Although we believe that the honest Chronicler of Asti deserves credit for taking notes at the Jubilee, yet this very passage, read in connection with the other one about the dearness of his living, shows us that he was one of those pious but penurious souls who, if he had lived in our day, and a gentleman called on him for a subscription, would beg to be permitted to wait until the list got down very low. The Protestant Gregorovius has shown that these exaggerated offerings “were for the most part only small coin, the gift of common pilgrims”; while the Catholic Von Reumont (Geschichte der Stadt Rom, vol. ii. p. 650) has calculated that this “infinite amount of money” was only after all equal to about two hundred and forty thousand Prussian thalers, which would make no more than one hundred and seventy-five thousand, two hundred dollars. When the pope knew how generous were the offerings of the faithful, he ordered the entire sum to be expended on the two basilicas, in buying property to support the chapter of the one and the monastery attached to the other, and in those thousand and more other expenses which only those who have lived in Rome can understand to be necessary to support the majesty of divine worship within such edifices. Surely, it was better, in any case, that the money of the pilgrims should go for the glory of the saints and the embellishment of God’s temples than be exacted at home by cruel barons and ruthless princes to carry on their petty wars or strengthen their castles.

Mr.
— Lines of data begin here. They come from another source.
/-- Whether an old unit still has a step or a job at hand, or one queued for it (R407 step 4). -/
def stillServes (s : State) (u : Nat) : Bool :=
  (List.range 32).any (fun t => let x := s.tile t
    (x.run.isSome && x.unit == u) || x.queue.any (fun st => tileFor s t st == u || st.entries.any (fun w => scalerFor s (tentryOf w).scaler st == u)))
    || (List.range 80).any (fun l => (s.scaler l).jobs.any (fun j => j.unit == u))

/-- CARRY_OLD_UNIT_DONE (R407 step 4): the old unit's last step of the old frame has delivered. -/
def oldUnitDone (s : State) (c : Nat) : State :=
  match s.carry c with
  | none => s
  | some x =>
    if c = 0 ∨ x.reason = 1 ∨ ¬ x.switched ∨ stillServes s x.unit then s
    else
      let s1 := jobsOfUnit (carriedOut s x.unit) x.unit false
      nextCarry 16 (endCarry s1 c x) c

def execCarryOldUnitDone (c : UnitClass) (s : State) : Host.Outcome State Fault Refusal := runOn [.force, .queues, .outputs, .compose, .health] s (fun s => oldUnitDone s (UnitClass.code c))

/-- ROD_SPARE_JOINED (R408 steps 2 and 3): new lines go to the spare. -/
def rodJoined (s : State) : State :=
  match s.carry clsRod with
  | none => s
  | some x => if x.switched then s else switchCarry s clsRod { x with ready := true } none 0

def execRodSpareJoined (s : State) : Host.Outcome State Fault Refusal := runOn [.health] s rodJoined

/-- ROD_CARRY_END (R408 step 5). -/
def rodCarryEnd (s : State) : State :=
  match s.carry clsRod with
  | none => s
  | some x =>
    if ¬ x.switched then s
    else
      let s1 := if x.reason = 1 then faultAnswered s 313 x.unit else carriedOut s x.unit
      let s2 := jobsOfUnit s1 x.unit false
      nextCarry 16 (endCarry s2 clsRod x) clsRod

def execRodCarryEnd (s : State) : Host.Outcome State Fault Refusal := runOn [.force, .queues, .outputs, .compose, .health] s rodCarryEnd

-- Power-gating and self-refresh (R413).

/-- A tile or scaler without a step or job at hand. -/
def unitIdle (s : State) (u : Nat) : Bool :=
  !((unitsOfOthers s 64).contains u) && match unitClass u, logicalOf s u with
    | 1, some t => (s.tile t).run.isNone && (s.tile t).queue.isEmpty
    | 2, some l => (s.scaler l).jobs.isEmpty
    | _, _ => true

/-- UNIT_POWER_GATE: a tile or scaler that no table names, or a spare, is gated. -/
def powerGate (s : State) (u : Nat) : State :=
  let c := unitClass u
  if ¬ s.mgmt ∨ ¬ bit (s.cfg R.IHM_PG_CTRL) 0 then s
  else match logicalOf s u with
    | none => if c ≠ 3 ∧ freeSpare s u then setReqEff s u 0 else s
    | some l =>
      if (c = 1 ∨ c = 2) ∧ inService s u ∧ ¬ namedInTable s c l ∧ unitIdle s u ∧ ¬ underCarry s u then setReqEff s u 0 else s

def execUnitPowerGate (u : Fin 570) (s : State) : Host.Outcome State Fault Refusal := runOn [.health] s (fun s => powerGate s u)

/-- Whether the stacks have nothing to do: no head runs, no receive stream is enabled, no queue has a job (R413). -/
def hbmQuiet (s : State) : Bool :=
  (List.range 32).all (fun h => !headRuns (s.head h)) && (List.range 256).all (fun i => decide ((s.rxs i).state = 0))
    && (List.range 64).all (fun q => (s.queue q).job.isNone)

def execHbmSelfRefreshEntry (s : State) : Host.Outcome State Fault Refusal :=
  runOn [.store] s (fun s => if bit (s.cfg R.IHM_PG_CTRL) 1 ∧ s.store.trained ∧ hbmQuiet s then
    { s with store := { s.store with selfRefresh := true } } else s)

-- Requested and effective state (R414).

/-- Units of a class whose states the meters show to differ. -/
def meterMismatch (s : State) (c : Nat) : Bool :=
  (List.range (classSize c)).any (fun i => reqState s (classBase c + i) != effState s (classBase c + i))

/-- Whether REQ_STATE and EFF_STATE of the units that raise a source differ, as far as the registers show; `none` for a source that
reports no mismatch. Units of SSP, FSH, TRS, HWQ and the sequencers have no state register: the command itself says so. -/
def mismatch (s : State) (src : Nat) : Option Bool :=
  if src = 77 then some (meterMismatch s 1 || meterMismatch s 3)
  else if src = 62 then some (meterMismatch s 2)
  else if src = 313 then some (meterMismatch s 0)
  else if ([38, 54, 278, 291] : List Nat).contains src ∨ (9 ≤ src ∧ src ≤ 23 ∧ src % 2 = 1) then some true
  else if 104 ≤ src ∧ src < 200 then
    (if (src - 104) % 3 = 2 then let x := s.head ((src - 104) / 3); some (x.req != x.state) else none)
  else if 200 ≤ src ∧ src < 264 then
    (if (src - 200) % 4 = 0 then let w := s.rd (R.NMP_Pnn_STATE ((src - 200) / 4)); some (bits w 7 0 != bits w 15 8) else none)
  else none

def execStateMismatchTimeout (src : Fin 320) (s : State) : Host.Outcome State Fault Refusal :=
  runOn [] s (fun s => if s.mgmt ∧ mismatch s src = some true then raise s src else s)

-- Adaptive voltage (R415 to R417).

/-- VLOW and VHIGH in mV (R415): with VMIN above VMAX both act as VMIN. -/
def avsWindow (s : State) : Nat × Nat :=
  let lo := bits (s.cfg R.IHM_AVS_VMIN) 9 0
  let hi := bits (s.cfg R.IHM_AVS_VMAX) 9 0
  (max 650 lo, min 850 (if hi < lo then lo else hi))

/-- min(max(target, VLOW), VHIGH). -/
def avsClamp (w : Nat × Nat) (t : Nat) : Nat := min (max t w.1) w.2

/-- P_HI and P_LO in force (R415). -/
def avsPeriods (s : State) : Nat × Nat :=
  let c := s.cfg R.IHM_AVS_CTRL
  let hi := min 1000 (bits c 25 16)
  let lo := bits c 9 0
  (hi, if hi ≤ lo then hi - 50 else lo)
Hemans (no friend to our Rome), in his Mediæval Christianity and Sacred Art (vol. i. p. 474), says, after mentioning these “heaps of coins”: “If much of this went into the papal treasury, it is manifest that the expenditure from that source for the charities exercised throughout this holy season must also have been great.” This is a lame statement; because, although on the one hand the large subventions of the pope to the poor pilgrims are certain, on the other there is no proof whatever that any alms they gave went into his “treasury.” The pope, indeed, having at heart the comfort of the strangers and the beauty of the city, put up many new buildings and made other improvements, such as the beautiful Gothic loggia of S. John of Lateran, which the greatest painter of the age was commissioned to decorate with frescos (Papencordt, Rom im Mittelalter, p. 336). It is perhaps from a traditionary knowledge of these architectural propensities of the pope during the Jubilee year, and of his endowments to the basilicas, that so many people have quite erroneously believed the sombre but picturesque old farm-buildings of Castel Giubileo, which crown the green and lonely hill where more than two thousand years ago the Arx of Fidenæ stood a rival to the Capitol of Rome, to be a memorial of, and to get its designation from, this Jubilee of A.D. 1300. Even Sir Wm. Gell (Top. of Rome, p. 552) repeats the old story. But the more careful Nibby (Dintorni di Roma, vol. ii. p. 58) has demonstrated, with the aid of a document in the archives of the Vatican basilica, that the name of this place between the Via Salaria and the Tiber, five miles from Rome, is derived from that of a Roman family which acquired the site (previously called Monte Sant’ Angelo) and built the castle in the XIVth century; and that it did not come into the possession of the chapter of S. Peter until the 16th of December, 1458, when it was bought for the sum of three thousand golden ducats. So much for an instance of jumping at conclusions from a mere similarity of name, put together with something else, which is so common a fault of antiquaries.